17:07You're tasting that beef.
17:09She raises these cows.
17:10She wants to showcase what it tastes like.
17:12And I think she did a really good job with it.
17:20Home cooks, you now have 40 minutes left to serve us your main courses.
17:24You've got it!
17:25I'm working on the duck wrap.
17:30It's inspired by Peking duck.
17:32For my entree, I'll be making a pan-seared smoked duck with fried eggplants.
17:36I will be using the dumpling dough and turn that into wraps.
17:41Veronica took inspiration from Peking duck, a classic Chinese wrap prized for its crispy duck skin.
17:47But she's working with duck breast.
17:49That's not easy to get right.
17:51And there's nothing worse than an overcooked duck breast.

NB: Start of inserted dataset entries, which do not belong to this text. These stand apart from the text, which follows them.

-- ==== Sys2Proof/Safety.lean ====
section
/-!
DEFINITION. The terms claims use: the invariant of an engine instance, and the spec's tables written again
as tables, independently of the decoder and of the meanings, for statements to hold the machine against.
-/

namespace Sys2Proof.Machine

/-- What holds of every reachable state of an engine instance. -/
structure EngineInv (s : State) : Prop where
  /-- R6, R8: the build is one the spec allows. -/
  build_wf : s.build.wf = true
  /-- R22: RK is written exactly in the phases KEYEXP, CHSET and STREAM. -/
  rk_written : s.rk.isSome = s.phase.hasKey
  /-- R22: CV is written exactly in the phases CHSET and STREAM. -/
  cv_written : s.cv.isSome = s.phase.hasChain
  /-- R20, R100: what RK holds is the expansion of a key of KEYBYTES bytes. -/
  rk_expanded : ∀ rk, s.rk = some rk →
    ∃ key : List Byte, key.length = s.build.keyLen.keyBytes ∧ rk = expand s.build.keyLen key
  /-- R22: "When `EN_CHAIN` is false the values 2 and 3 are never reached." -/
  chain_built : s.phase.hasChain = true → s.build.enChain = true
  /-- R28: STICKY is 1 once any command has been rejected since reset. -/
  reject_sticks : s.err ≠ .ok → s.sticky = true
  /-- BUF is in canonical form. -/
  buf_wf : s.buf.wf = true
  /-- R31: BUF has the addresses 0 to BUF_SIZE−1 only. -/
  buf_below : s.buf.below s.build.bufSize = true

/-- One row of the opcode map of R63. -/
structure CommandRow where
  /-- The opcode, descriptor byte 0. -/
  op : Byte
  /-- The total length of its format in bytes (R61). -/
  bytes : Nat
  /-- The column "exists when". -/
  existsWhen : Bool
  deriving DecidableEq, Repr

/-- R61, R63: the nine commands of a build; 16, 24 or 32 are KEYBYTES. -/
def commandRows (b : Build) : List CommandRow :=
  let keyBytes := match b.keyLen with
    | .k128 => 16
    | .k192 => 24
    | .k256 => 32
  [⟨0x01, 1 + keyBytes, true⟩,
   ⟨0x02, 1 + keyBytes + 16, b.enCbc || b.enCtr⟩,
   ⟨0x03, 17, b.enCbc || b.enCtr⟩,
   ⟨0x04, 1, true⟩,
   ⟨0x10, 5, b.enEcb⟩,
   ⟨0x11, 5, b.enEcb⟩,
   ⟨0x20, 9, b.enCbc⟩,
   ⟨0x21, 9, b.enCbc⟩,
   ⟨0x30, 9, b.enCtr⟩]

/-- R64, R66: the descriptor spells a command of the build: its first byte is the opcode of a row that
exists, and its length is that row's. -/
def spellsCommand (b : Build) (d : List Byte) : Prop :=
  ∃ row ∈ commandRows b, d.head? = some row.op ∧ d.length = row.bytes ∧ row.existsWhen = true

/-- R66, R173(c) and (d): the instruction is a command of the build. -/
def existsIn (b : Build) : Instr → Prop
  | .init key => key.length = b.keyLen.keyBytes
  | .initIv key _ => key.length = b.keyLen.keyBytes ∧ (b.enCbc = true ∨ b.enCtr = true)
  | .setIv _ => b.enCbc = true ∨ b.enCtr = true
  | .destroy => True
  | .ecbEnc _ => b.enEcb = true
  | .ecbDec _ => b.enEcb = true
  | .cbcEnc _ _ => b.enCbc = true
  | .cbcDec _ _ => b.enCbc = true
  | .ctrXcrypt _ _ => b.enCtr = true

/-- R134: the phase table; `none` is a "—" cell. -/
def phaseTable (i : Instr) (p : Phase) : Option Phase :=
  match i, p with
  | .init _, _ => some .keyexp
  | .initIv _ _, _ => some .chset
  | .setIv _, .uninit => none
  | .setIv _, _ => some .chset
  | .destroy, _ => some .uninit
  | .ecbEnc _, .uninit => none
  | .ecbEnc _, p => some p
  | .ecbDec _, .uninit => none
  | .ecbDec _, p => some p
  | .cbcEnc _ _, .uninit => none
  | .cbcEnc _ _, .keyexp => none
  | .cbcEnc _ _, _ => some .stream
  | .cbcDec _ _, .uninit => none
  | .cbcDec _ _, .keyexp => none
  | .cbcDec _ _, _ => some .stream
  | .ctrXcrypt _ _, .uninit => none
  | .ctrXcrypt _ _, .keyexp => none
  | .ctrXcrypt _ _, _ => some .stream

/-- R175: a CBC command whose length is not a multiple of 16. -/
def raggedCbc : Instr → Prop
  | .init _ => False
  | .initIv _ _ => False
  | .setIv _ => False
  | .destroy => False
  | .ecbEnc _ => False
  | .ecbDec _ => False
  | .cbcEnc _ len => len.toNat % 16 ≠ 0
  | .cbcDec _ len => len.toNat % 16 ≠ 0
  | .ctrXcrypt _ _ => False

/-- R176: a mode command whose range is not inside BUF, the sum in the naturals. -/
def outsideBuf (b : Build) : Instr → Prop
  | .init _ => False
  | .initIv _ _ => False
  | .setIv _ => False
  | .destroy => False
  | .ecbEnc ptr => b.bufSize < ptr.toNat + 16
  | .ecbDec ptr => b.bufSize < ptr.toNat + 16
  | .cbcEnc ptr len => b.bufSize < ptr.toNat + len.toNat
  | .cbcDec ptr len => b.bufSize < ptr.toNat + len.toNat
  | .ctrXcrypt ptr len => b.bufSize < ptr.toNat + len.toNat

/-- R161: `val(cv) = Σ cv[k]·256^(15−k)`, the counter as a big-endian integer. -/
def counterValue (cv : Block) : Nat := cv.toList.foldl (fun n b => n * 256 + b.toNat) 0

/-- R45: the bytes of BUF outside a range read the same in two memories. -/
def sameOutside (r : Range) (m m' : Memory) : Prop :=
  ∀ a, r.covers a = false → m'.read a = m.read a

end Sys2Proof.Machine
end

17:55Let's hope that she gets it nice and medium rare throughout.
17:57It's finale and the judges already know that we can cook.
18:02So I can't just put out a plate that's normal.
18:06I have to do a lot more.
18:12This is the pork that I did.
18:14It's tender.
18:15For my main, I am doing an apple cider braised pork stuffed pasta with a apple slaw.
18:21It's a play on pulled pork and coleslaw.
18:24Marianne has taken pork shoulder and cubed it up and pressure cooked it with stock and herbs.
18:30And now pulverizing it down into a finer filling.
18:34The consistency has to be right.
18:36There can't be too much moisture.
18:38And if it's too dry, then you're just going to end up with that meaty fiber in your mouth.
18:44This dish is simple food made well.
18:47Right now, my kids are starting to be in the kitchen with me.
18:50And they love making pasta.
18:52So I knew that pasta had to be in my finale.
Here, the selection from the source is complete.